Activity: Keep every line of the data below that has the string "List" and present those lines.

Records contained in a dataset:
/-- The registers of the FAB range (Table MAP-2). -/
def regsFAB (o : Nat) : List Fld :=
  if 0xF00000 ≤ o ∧ o < 0xF002C1 ∧ (o - 0xF00000) % 0x40 = 0 then let i := (o - 0xF00000) / 0x40; [Fld.fabLinkCtlEn i] else
  if 0xF00004 ≤ o ∧ o < 0xF002C5 ∧ (o - 0xF00004) % 0x40 = 0 then let i := (o - 0xF00004) / 0x40; [Fld.fabLinkStatusState i, Fld.fabLinkStatusPeer i, Fld.fabLinkStatusPeerEpoch i, Fld.fabLinkStatusIsoCause i, Fld.fabLinkStatusTrainFails i] else
  if 0xF00008 ≤ o ∧ o < 0xF002C9 ∧ (o - 0xF00008) % 0x40 = 0 then let i := (o - 0xF00008) / 0x40; [Fld.fabLinkErrCrc i, Fld.fabLinkErrReplays i] else
  if 0xF0000C ≤ o ∧ o < 0xF002CD ∧ (o - 0xF0000C) % 0x40 = 0 then let i := (o - 0xF0000C) / 0x40; [Fld.fabLinkDropStale i, Fld.fabLinkDropMalformed i] else
  if 0xF00010 ≤ o ∧ o < 0xF002D1 ∧ (o - 0xF00010) % 0x40 = 0 then let i := (o - 0xF00010) / 0x40; [Fld.fabCreditInit0Sub0 i, Fld.fabCreditInit0Sub1 i] else
  if 0xF00014 ≤ o ∧ o < 0xF002D5 ∧ (o - 0xF00014) % 0x40 = 0 then let i := (o - 0xF00014) / 0x40; [Fld.fabCreditInit1Sub0 i, Fld.fabCreditInit1Sub1 i] else
  if 0xF00018 ≤ o ∧ o < 0xF002D9 ∧ (o - 0xF00018) % 0x40 = 0 then let i := (o - 0xF00018) / 0x40; [Fld.fabCreditInit2Sub0 i, Fld.fabCreditInit2Sub1 i] else
  if 0xF0001C ≤ o ∧ o < 0xF002DD ∧ (o - 0xF0001C) % 0x40 = 0 then let i := (o - 0xF0001C) / 0x40; [Fld.fabCreditInit3Sub0 i, Fld.fabCreditInit3Sub1 i] else
  if o = 0xF00800 then [Fld.fabSelfDevice, Fld.fabSelfX, Fld.fabSelfY, Fld.fabSelfZ, Fld.fabSelfRacks] else
  if o = 0xF00804 then [Fld.fabEpochEpoch] else
  if o = 0xF00808 then [Fld.fabAbsentAbsentUs] else
  if o = 0xF00810 then [Fld.fabExitCtlExit, Fld.fabExitCtlDrained, Fld.fabExitCtlForced, Fld.fabExitCtlExitTimeoutUs] else
  if o = 0xF00814 then [Fld.fabPendingV] else
  if o = 0xF00820 then [Fld.fabAbsentDoneV] else
  if o = 0xF00824 then [Fld.fabOrphanOrphan, Fld.fabOrphanStaleReply] else
  if o = 0xF00828 then [Fld.fabNorouteNoroute, Fld.fabNorouteHopDiscard] else
  if o = 0xF00840 then [Fld.fabTopoIndexDevice] else
  if o = 0xF00844 then [Fld.fabTopoDataState, Fld.fabTopoDataEpoch, Fld.fabTopoDataLinks, Fld.fabTopoDataLost] else
  if o = 0xF00848 then [Fld.fabRouteDirs, Fld.fabRouteReach, Fld.fabRouteHops] else
  []

/-- The registers of the SWL range (Table MAP-2). -/
def regsSWL (o : Nat) : List Fld :=
  if 0x1000000 ≤ o ∧ o < 0x1006FC1 ∧ (o - 0x1000000) % 0x40 = 0 ∧ swlExists ((o - 0x1000000) / 0x40) = true then let i := (o - 0x1000000) / 0x40; [Fld.swlCfgBuild i, Fld.swlCfgPolicy i, Fld.swlCfgMark i, Fld.swlCfgPin i, Fld.swlCfgDepth i] else
  if 0x1000004 ≤ o ∧ o < 0x1006FC5 ∧ (o - 0x1000004) % 0x40 = 0 ∧ swlExists ((o - 0x1000004) / 0x40) = true then let i := (o - 0x1000004) / 0x40; [Fld.swlOccW i, Fld.swlOccR i] else
  if 0x1000008 ≤ o ∧ o < 0x1006FC9 ∧ (o - 0x1000008) % 0x40 = 0 ∧ swlExists ((o - 0x1000008) / 0x40) = true then let i := (o - 0x1000008) / 0x40; [Fld.swlWmHigh i, Fld.swlWmLow i] else
  if 0x100000C ≤ o ∧ o < 0x1006FCD ∧ (o - 0x100000C) % 0x40 = 0 ∧ swlExists ((o - 0x100000C) / 0x40) = true then let i := (o - 0x100000C) / 0x40; [Fld.swlStatusEmptyR i, Fld.swlStatusFullW i, Fld.swlStatusWm i, Fld.swlStatusState i, Fld.swlStatusMismatch i, Fld.swlStatusParity i] else
  if 0x1000010 ≤ o ∧ o < 0x1006FD1 ∧ (o - 0x1000010) % 0x40 = 0 ∧ swlExists ((o - 0x1000010) / 0x40) = true then let i := (o - 0x1000010) / 0x40; [Fld.swlLostV i] else
  if 0x1000014 ≤ o ∧ o < 0x1006FD5 ∧ (o - 0x1000014) % 0x40 = 0 ∧ swlExists ((o - 0x1000014) / 0x40) = true then let i := (o - 0x1000014) / 0x40; [Fld.swlDiscardedV i] else
  if 0x1000018 ≤ o ∧ o < 0x1006FD9 ∧ (o - 0x1000018) % 0x40 = 0 ∧ swlExists ((o - 0x1000018) / 0x40) = true then let i := (o - 0x1000018) / 0x40; [Fld.swlCountResets i, Fld.swlCountPoisoned i] else
  if 0x100001C ≤ o ∧ o < 0x1006FDD ∧ (o - 0x100001C) % 0x40 = 0 ∧ swlExists ((o - 0x100001C) / 0x40) = true then let i := (o - 0x100001C) / 0x40; [Fld.swlCtlReset i, Fld.swlCtlInject i] else
  if o = 0x1008000 then [Fld.swlLastId, Fld.swlLastCue] else
  []

/-- The registers of the LGT range (Table MAP-2). -/
def regsLGT (o : Nat) : List Fld :=
  if o = 0x1100000 then [Fld.lgtCtlBudgetEn, Fld.lgtCtlDeepOff] else
  if o = 0x1100004 then [Fld.lgtStatusBrake, Fld.lgtStatusBrakeSeen, Fld.lgtStatusAlert, Fld.lgtStatusTrip, Fld.lgtStatusDuty] else
  if o = 0x1100010 then [Fld.lgtCapCapMw] else
  if o = 0x1100014 then [Fld.lgtReserveV] else
  if o = 0x1100018 then [Fld.lgtThermSoft, Fld.lgtThermHard, Fld.lgtThermAlert] else
  if o = 0x110001C then [Fld.lgtBrakeDuty, Fld.lgtBrakeCount] else
  if o = 0x1100020 then [Fld.lgtTempT] else
  if o = 0x1100024 then [Fld.lgtBudgetV] else
  if o = 0x1100028 then [Fld.lgtEnergyV] else
  if o = 0x110002C then [Fld.lgtDebtV] else
  if o = 0x1100030 then [Fld.lgtPowerV] else
  if 0x1100100 ≤ o ∧ o < 0x11002F9 ∧ (o - 0x1100100) % 0x8 = 0 then let i := (o - 0x1100100) / 0x8; [Fld.lgtDomCtlTarget i, Fld.lgtDomCtlIdleUs i] else
  if 0x1100104 ≤ o ∧ o < 0x11002FD ∧ (o - 0x1100104) % 0x8 = 0 then let i := (o - 0x1100104) / 0x8; [Fld.lgtDomStatusState i, Fld.lgtDomStatusPhase i, Fld.lgtDomStatusPendingOn i, Fld.lgtDomStatusPendingOff i, Fld.lgtDomStatusBlocked i, Fld.lgtDomStatusPgFail i] else
  []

Response to the exercise:
def regsFAB (o : Nat) : List Fld :=
def regsSWL (o : Nat) : List Fld :=
def regsLGT (o : Nat) : List Fld :=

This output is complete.